A vehicle light control circuit, characterized in that it comprises a plurality of vehicle light circuits and control circuits, each of the vehicle light circuits includes at least one LED lamp, an LED failure detection unit and an LED drive unit, and the LED failure detection unit is based on The fault state of each LED lamp in the vehicle lamp circuit generates a detection signal, the LED fault detection unit includes a fault detection result output terminal for outputting the detection signal, and the LED driving unit includes a detection signal for inputting an LED driving signal. Drive signal input terminal, the control circuit includes a control chip, the input pin of the control chip is connected to the fault detection result output terminal in each of the car light circuits, and the output pin of the control chip is connected to each The drive signal input terminal in the vehicle light circuit is connected, and the control chip generates the corresponding LED drive signal according to the detection signal to drive the LED light in each vehicle light circuit to emit light or to extinguish.
The vehicle light control circuit according to claim 1, wherein each of the vehicle light circuits includes an LED branch composed of one or more LED lights connected in series, and one end of the LED branch is connected to the vehicle light power supply.

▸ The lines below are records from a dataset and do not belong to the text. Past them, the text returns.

theorem State.EndsWithin.step (h : t.EndsWithin n o) (hs : Machine.step s = .next t) : s.EndsWithin (n + 1) o := by
  obtain ⟨m, hm, hrun⟩ := h
  have hs : Sys2Proof.core.step s = .next t := hs
  exact ⟨m + 1, Nat.succ_le_succ hm, by simpa only [Host.Core.run, hs] using hrun⟩

theorem State.EndsWithin.one (hs : Machine.step s = o) : s.EndsWithin 1 o := by
  have hs : Sys2Proof.core.step s = o := hs
  refine ⟨1, le_rfl, ?_⟩
  simp only [Host.Core.run, hs]
  cases o <;> rfl

/-- The parameters are legal and the reset pin is low, so that a step is one of the walk. -/
structure State.Walks (s : State) : Prop where
  legal : s.params.wf = true
  noReset : s.resetPin = false

namespace State.Walks

theorem faulting (h : s.Walks) (va : Vaddr) : (s.faulting va).Walks where
  legal := by simpa [State.faulting] using h.legal
  noReset := by simpa [State.faulting] using h.noReset

theorem allocated (h : s.Walks) (a : Allocation) : (s.allocated a).Walks := ⟨h.legal, h.noReset⟩

/-- In a phase a step runs the micro-operation of the phase's code (R100). -/
theorem step_goto (h : s.Walks) {p : Phase} {i : Instr} (hi : decode (.seq4 (phaseCode p)) = .ok i) :
    step (s.goto p) = exec i (s.goto p) := by
  obtain ⟨_, _, hphase⟩ := stepRunsTheSelectedOperation (s.goto p) h.legal
  exact hphase h.noReset i hi

/-! ### From `COMB` to the result -/

theorem resp (h : s.Walks) : (s.goto .resp).EndsWithin 1 (.next s.respond) := by
  have hstep : Machine.step (s.goto .resp) = exec .respond (s.goto .resp) := h.step_goto rfl
  exact .one (hstep.trans (congrArg Host.Outcome.next (s.respond_goto .resp)))

theorem read (h : s.Walks) {b : Byte} (hb : s.readByte = .ok (s.withValue b)) :
    (s.goto .read).EndsWithin 2 (.next (s.withValue b).respond) := by
  have hstep : Machine.step (s.goto .read) = exec .memRead (s.goto .read) := h.step_goto rfl
  have hexec : exec .memRead (s.goto .read) = .next ((s.withValue b).goto .resp) := by
    change execMemRead _ = _
    rw [execMemRead, State.readByte_goto, hb]
    rfl
  have hresp : ((s.withValue b).goto .resp).EndsWithin 1 (.next (s.withValue b).respond) :=
    resp ⟨h.legal, h.noReset⟩
  exact hresp.step (hstep.trans hexec)

theorem read_fault (h : s.Walks) {r : Fault} (hr : s.readByte = .error r) :
    (s.goto .read).EndsWithin 2 (.fault r) := by
  have hstep : Machine.step (s.goto .read) = exec .memRead (s.goto .read) := h.step_goto rfl
  have hexec : exec .memRead (s.goto .read) = .fault r := by
    change execMemRead _ = _
    rw [execMemRead, State.readByte_goto, hr]
    rfl
  exact (EndsWithin.one (hstep.trans hexec)).mono (by decide)

theorem comb (h : s.Walks) : (s.goto .comb).EndsWithin 3 (translateFinish s) := by
  have hstep : Machine.step (s.goto .comb) = exec .paCombine (s.goto .comb) := h.step_goto rfl
  have hread : s.combinePa.Walks := ⟨h.legal, h.noReset⟩
  suffices (s.combinePa.goto .read).EndsWithin 2 (translateFinish s) from this.step hstep
  rw [translateFinish]
  rcases s.combinePa.readByte_cases with ⟨b, _, _, e⟩ | ⟨r, _, e⟩ <;> rw [e]
  · exact hread.read e
  · exact hread.read_fault e

theorem tlbi (h : s.Walks) : (s.goto .tlbi).EndsWithin 4 (translateFinish s.insertTlb) := by
  have hstep : Machine.step (s.goto .tlbi) = exec .tlbInsert (s.goto .tlbi) := h.step_goto rfl
  have hcomb : s.insertTlb.Walks := ⟨h.legal, h.noReset⟩
  exact hcomb.comb.step hstep

/-! ### From `ALLOC` to the fill, and from the fill on -/

/-- Once there is an answer of the reader, the walk from `FILL` ends as the transaction does; without one it would wait. -/
theorem fill (h : s.Walks) (ha : s.answers ≠ []) (before : State) :
    (s.goto .fill).EndsWithin 5 (translateFill before s) := by
  have hstep : Machine.step (s.goto .fill) = exec .bsFill (s.goto .fill) := h.step_goto rfl
  rw [translateFill]
  rcases execBsFill_goto s with ⟨hnone, _⟩ | ⟨t, e, hexec⟩ | ⟨r, e, hexec⟩ | ⟨t, e, hparams, hpin, hexec⟩
  · exact absurd hnone ha
  · rw [e]
    exact (EndsWithin.one (hstep.trans hexec)).mono (by decide)
  · rw [e]
    exact (EndsWithin.one (hstep.trans hexec)).mono (by decide)
  · rw [e]
    have ht : t.Walks := ⟨hparams ▸ h.legal, hpin ▸ h.noReset⟩
    exact ht.tlbi.step (hstep.trans hexec)

/-- PT.ALLOC, and the TLB.INVAL that may follow it, come to the fill. -/
theorem alloc (h : s.Walks) (ha : ptAllocate s.params s.pt s.rq s.allocCount s.curPage = .ok a)
    (hfill : ((s.allocated a).goto .fill).EndsWithin n o) : (s.goto .alloc).EndsWithin (n + 2) o := by
  have hstep : Machine.step (s.goto .alloc) = exec .ptAlloc (s.goto .alloc) := h.step_goto rfl
  have hexec : exec .ptAlloc (s.goto .alloc) =
      .next ((s.withAllocation a).goto (if (s.withAllocation a).mustInvalidate then .inval else .fill)) :=
    exec_ptAlloc_of_ok (s := s.goto .alloc) ha
  cases hm : (s.withAllocation a).mustInvalidate with
  | true =>
    rw [hm] at hexec
    rw [State.allocated_of_mustInvalidate hm] at hfill
    have hinval : (s.withAllocation a).Walks := ⟨h.legal, h.noReset⟩
    have hstep' : Machine.step ((s.withAllocation a).goto .inval) = exec .tlbInval ((s.withAllocation a).goto .inval) :=
      hinval.step_goto rfl
    exact (hfill.step hstep').step (hstep.trans hexec)
  | false =>
    rw [hm] at hexec
    rw [State.allocated_of_not_mustInvalidate hm] at hfill
    exact (hfill.step (hstep.trans hexec)).mono (by omega)

theorem alloc_refused (h : s.Walks) {r : Refusal}
    (hr : ptAllocate s.params s.pt s.rq s.allocCount s.curPage = .error r) :
    (s.goto .alloc).EndsWithin 1 (.refused r) := by
  have hstep : Machine.step (s.goto .alloc) = exec .ptAlloc (s.goto .alloc) := h.step_goto rfl
  exact .one (hstep.trans (exec_ptAlloc_of_error (s := s.goto .alloc) hr))

/-! ### From the request to the lookups -/

/-- Accepting the request and splitting the address come to the TLB lookup. -/
theorem idle (h : s.Walks) (hl : s.level = .phase) (hp : s.phase = .idle) (hq : s.requests.head? = some va)
    (htlbl : ((s.accept va).splitVa.goto .tlbl).EndsWithin n o) : s.EndsWithin (n + 2) o := by
  have haccepts : s.acceptsOnly = true :=
    (acceptsOnly_iff s).mpr ⟨hl, h.noReset, hp, fun hnone => by simp [hnone] at hq⟩
  have hhead : s.headRequest = va := by simp [State.headRequest, List.headD_eq_head?_getD, hq]
  have hstep : Machine.step s = .next (s.accept va) := hhead ▸ step_of_acceptsOnly h.legal haccepts
  have hsplit : (s.accept va).Walks := ⟨h.legal, h.noReset⟩
  have hstep' : Machine.step ((s.accept va).goto .split) = exec .vaSplit ((s.accept va).goto .split) :=
    hsplit.step_goto rfl
  exact (htlbl.step hstep').step hstep

theorem tlbl_hit (h : s.Walks) {f : Frame} (hit : tlbFind s.tlb s.curPage = some f)
    (hcomb : ((s.onTlbHit f).goto .comb).EndsWithin n o) : (s.goto .tlbl).EndsWithin (n + 1) o := by
  have hstep : Machine.step (s.goto .tlbl) = exec .tlbLookup (s.goto .tlbl) := h.step_goto rfl
  exact hcomb.step (hstep.trans (exec_tlbLookup_hit (s := s.goto .tlbl) hit))

theorem tlbl_miss (h : s.Walks) (miss : tlbFind s.tlb s.curPage = none)
    (hptl : (s.flagTlbMiss.goto .ptl).EndsWithin n o) : (s.goto .tlbl).EndsWithin (n + 1) o := by
  have hstep : Machine.step (s.goto .tlbl) = exec .tlbLookup (s.goto .tlbl) := h.step_goto rfl
  exact hptl.step (hstep.trans (exec_tlbLookup_miss (s := s.goto .tlbl) miss))

theorem ptl_hit (h : s.Walks) {f : Frame} (mapped : ptGet s.pt s.curPage = some f)
    (htlbi : ((s.onPtHit f).goto .tlbi).EndsWithin n o) : (s.goto .ptl).EndsWithin (n + 1) o := by
  have hstep : Machine.step (s.goto .ptl) = exec .ptLookup (s.goto .ptl) := h.step_goto rfl
  exact htlbi.step (hstep.trans (exec_ptLookup_hit (s := s.goto .ptl) mapped))

theorem ptl_absent (h : s.Walks) (absent : ptGet s.pt s.curPage = none)
    (halloc : ((s.flagPageFault true).goto .alloc).EndsWithin n o) : (s.goto .ptl).EndsWithin (n + 1) o := by
  have hstep : Machine.step (s.goto .ptl) = exec .ptLookup (s.goto .ptl) := h.step_goto rfl
  exact halloc.step (hstep.trans (exec_ptLookup_absent (s := s.goto .ptl) absent))

/-- Where both lookups miss the walk comes to PT.ALLOC. -/
theorem to_alloc (h : s.Walks) (hl : s.level = .phase) (hp : s.phase = .idle) (hq : s.requests.head? = some va)
    (miss : tlbFind s.tlb (pageOf va) = none) (absent : ptGet s.pt (pageOf va) = none)
    (halloc : ((s.faulting va).goto .alloc).EndsWithin n o) : s.EndsWithin (n + 4) o := by
  have hsplit : (s.accept va).splitVa.Walks := ⟨h.legal, h.noReset⟩
  have hmissed : (s.accept va).splitVa.flagTlbMiss.Walks := ⟨h.legal, h.noReset⟩
  exact h.idle hl hp hq (hsplit.tlbl_miss miss (hmissed.ptl_absent absent halloc))

/-- The walk ends as the transaction does, unless that waits for the reader. -/
theorem execTranslate (h : s.Walks) (hl : s.level = .phase) (hp : s.phase = .idle) (hq : s.requests.head? = some va)
    (hanswer : s.answers = [] → ¬ s.AsksTheReader va) : s.EndsWithin 11 (Machine.execTranslate va s) := by
  have hsplit : (s.accept va).splitVa.Walks := ⟨h.legal, h.noReset⟩
  rcases execTranslate_cases va s hp with ⟨f, hit, e⟩ | ⟨f, miss, mapped, e⟩ | ⟨miss, absent, e⟩ <;> rw [e]
  · have hcomb : ((s.accept va).splitVa.onTlbHit f).Walks := ⟨h.legal, h.noReset⟩
    exact (h.idle hl hp hq (hsplit.tlbl_hit hit hcomb.comb)).mono (by decide)
  · have hmissed : (s.accept va).splitVa.flagTlbMiss.Walks := ⟨h.legal, h.noReset⟩
    have htlbi : ((s.accept va).splitVa.flagTlbMiss.onPtHit f).Walks := ⟨h.legal, h.noReset⟩
    exact (h.idle hl hp hq (hsplit.tlbl_miss miss (hmissed.ptl_hit mapped htlbi.tlbi))).mono (by decide)
  · have halloc := h.faulting va
    change s.EndsWithin 11 (translateFault s (s.faulting va))
    cases ha' : ptAllocate s.params s.pt s.rq s.allocCount (pageOf va) with
    | error r =>
      have ha := (State.ptAllocate_faulting s va).trans ha'
      rw [translateFault_of_error s (s := s.faulting va) ha]
      exact (h.to_alloc hl hp hq miss absent (halloc.alloc_refused ha)).mono (by decide)
    | ok a =>
      have ha := (State.ptAllocate_faulting s va).trans ha'
      rw [translateFault_of_ok s (s := s.faulting va) ha]
      have hasks : s.AsksTheReader va := ⟨miss, absent, (exists_ptAllocate_ok_iff _ _ _ absent).mp ⟨a, ha'⟩⟩
      have hany : s.answers ≠ [] := fun hnone => hanswer hnone hasks
      have hfill := halloc.allocated a
      have hstill : ((s.faulting va).allocated a).answers ≠ [] := by simpa [State.faulting] using hany
      exact h.to_alloc hl hp hq miss absent (halloc.alloc ha (hfill.fill hstill s))

/-- Where the transaction waits for the reader the walk comes to `FILL`, and goes on from there as the transaction with the
answer does. -/
theorem execTranslate_of_asks (h : s.Walks) (hl : s.level = .phase) (hp : s.phase = .idle)
    (hq : s.requests.head? = some va) (hasks : s.AsksTheReader va) :
    ∃ t, s.EndsWithin 6 (.next t) ∧ t.phase = .fill ∧ ∀ answers, answers ≠ [] →
      (t.withAnswers answers).EndsWithin 5 (Machine.execTranslate va (s.withAnswers answers)) := by
  obtain ⟨miss, absent, hframe⟩ := hasks
  obtain ⟨a, ha⟩ := (exists_ptAllocate_ok_iff s.params s.rq s.allocCount absent).mpr hframe
  have halloc := h.faulting va
  refine ⟨((s.faulting va).allocated a).goto .fill, ?comes, State.goto_phase _ _, fun answers hany => ?goes⟩
  case comes =>
    exact h.to_alloc hl hp hq miss absent (halloc.alloc ((s.ptAllocate_faulting va).trans ha) (.zero _))
  case goes =>
    have hfill : (((s.faulting va).allocated a).withAnswers answers).Walks :=
      ⟨(halloc.allocated a).legal, (halloc.allocated a).noReset⟩
    have halloc' := ((s.withAnswers answers).ptAllocate_faulting va).trans ha
    rw [execTranslate_of_absent (s := s.withAnswers answers) hp miss absent, translateFault_of_ok _ halloc',
      State.allocated_faulting_withAnswers]
    exact hfill.fill hany _

end State.Walks

/-- Settles O45: one step of the transaction level is the transaction (`transaction_at_phase_level`), and the walk ends in it
(`State.Walks.execTranslate`) or waits where it waits (`State.Walks.execTranslate_of_asks`). -/
theorem thePhaseWalkImplementsTheTransaction : Obligations.ThePhaseWalkImplementsTheTransaction := by
  intro s va hw hl hr hp hq
  have walks : s.Walks := ⟨hw, hr⟩
  refine ⟨fun hanswer => ?ends, fun _ hasks => ?waits⟩
  case ends =>
    rw [transaction_at_phase_level hw hl hr hp hq]
    exact walks.execTranslate hl hp hq hanswer
  case waits =>
    obtain ⟨t, ⟨n, hn, hrun⟩, hfill, hgoes⟩ := walks.execTranslate_of_asks hl hp hq hasks
    refine ⟨n, t, hn, hrun, hfill, fun answer later => ?_⟩
    have htransaction := transaction_at_phase_level (s := s.withAnswers (answer :: later)) hw hl hr hp hq
    exact htransaction ▸ hgoes (answer :: later) (by simp)

end Sys2Proof.Machine
end

section
/-! The one exception (R190 to R204): a read that fails halts the machine, by BS.FILL and within a transaction; the error
registers; and the environment's part in the invariant. -/

namespace Sys2Proof.Machine

variable {s t : State} {va : Vaddr} {a : Allocation} {answer : ReaderAnswer} {rest : List ReaderAnswer} {k : FailKind}
  {p : Page}

/-! ## A read that fails (R192, R199, R200) -/

/-- `State.ReadFails` says of the draw what `BsReadPage` answers (R192, R206). -/
theorem State.ReadFails.bsReadPage_eq (h : s.ReadFails answer p k) :
    bsReadPage s.params s.store answer p = .error k := by
  obtain ⟨hbeyond, rfl⟩ | ⟨hin, rfl⟩ := h
  · exact if_pos hbeyond
  · exact if_neg hin.not_ge

/-- The state after the exception of the read that the state `s` asks for: the answer is used up, the machine halted. -/
def State.readFailed (s : State) (k : FailKind) : State := s.useAnswer.takeBackingStoreFault k s.curPage

theorem State.fill_of_readFails (ha : s.answers = answer :: rest) (h : s.ReadFails answer s.curPage k) :
    s.fill = .failed (s.readFailed k) :=
  State.fill_of_error ha h.bsReadPage_eq

/-- Taking the exception meets R199 and R200: the frame is erased, and the rest is what no update on the way writes. -/
theorem State.haltedOn_readFailed (ha : s.answers = answer :: rest) (k : FailKind) :
    s.HaltedOn (s.readFailed k) k s.curPage s.curFrame rest := by
  have hrest : (s.readFailed k).answers = rest := congrArg List.tail ha
  have hin : ∀ o, o < pageSize → (s.readFailed k).mem.read (frameBase s.curFrame + o) = none :=
    fun o ho => Memory.read_erase_in s.mem ⟨Nat.le_add_right _ _, Nat.add_lt_add_left ho _⟩
  have hout : SameOutsideFrame s.curFrame s.mem (s.readFailed k).mem := fun _ => Memory.read_erase_out s.mem
  exact ⟨rfl, rfl, rfl, rfl, rfl, hrest, rfl, rfl, rfl, rfl, rfl, rfl, hin, hout⟩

The vehicle light control circuit according to claim 2, wherein the LED driving unit comprises a first triode and a first NMOS tube, and the collector of the first triode is connected to the LED branch. The other end is connected, the gate of the first NMOS transistor is connected to one end of the first resistor, the other end of the first resistor is used as the driving signal input end, the source of the first NMOS transistor is grounded, and the A second resistor is connected between the source and the gate of the first NMOS transistor, and the drain of the first NMOS transistor is connected to the emitter of the first triode through a third resistor.
The vehicle lamp control circuit according to claim 3, wherein the LED fault detection unit comprises a second NMOS tube and a first diode, and the gate of the second NMOS tube is connected to the all-in-one through a fourth resistor. At the other end of the LED branch, the source of the second NMOS tube is grounded, the drain of the second NMOS tube is connected to the vehicle light power supply through a fifth resistor, and the anode of the first diode is connected to the The drain of the second NMOS tube is connected, and the cathode of the first diode is used as the output terminal of the fault detection result.
The vehicle lamp control circuit according to claim 4, wherein the input pin of the control chip is connected to the fault detection result output terminal through a sixth resistor, and is grounded through a seventh resistor.
The vehicle light control circuit according to claim 4, wherein each of the vehicle light circuits further comprises one or more protection capacitors connected in parallel with each LED light.
The vehicle light control circuit according to claim 5, wherein the control chip also obtains the voltage of the vehicle light power supply, and generates the corresponding LED drive signal according to the voltage of the vehicle light power supply to drive The LED lights in each of the vehicle light circuits are on or off.
A vehicle, characterized by comprising the vehicle light control circuit according to any one of claims 1-7.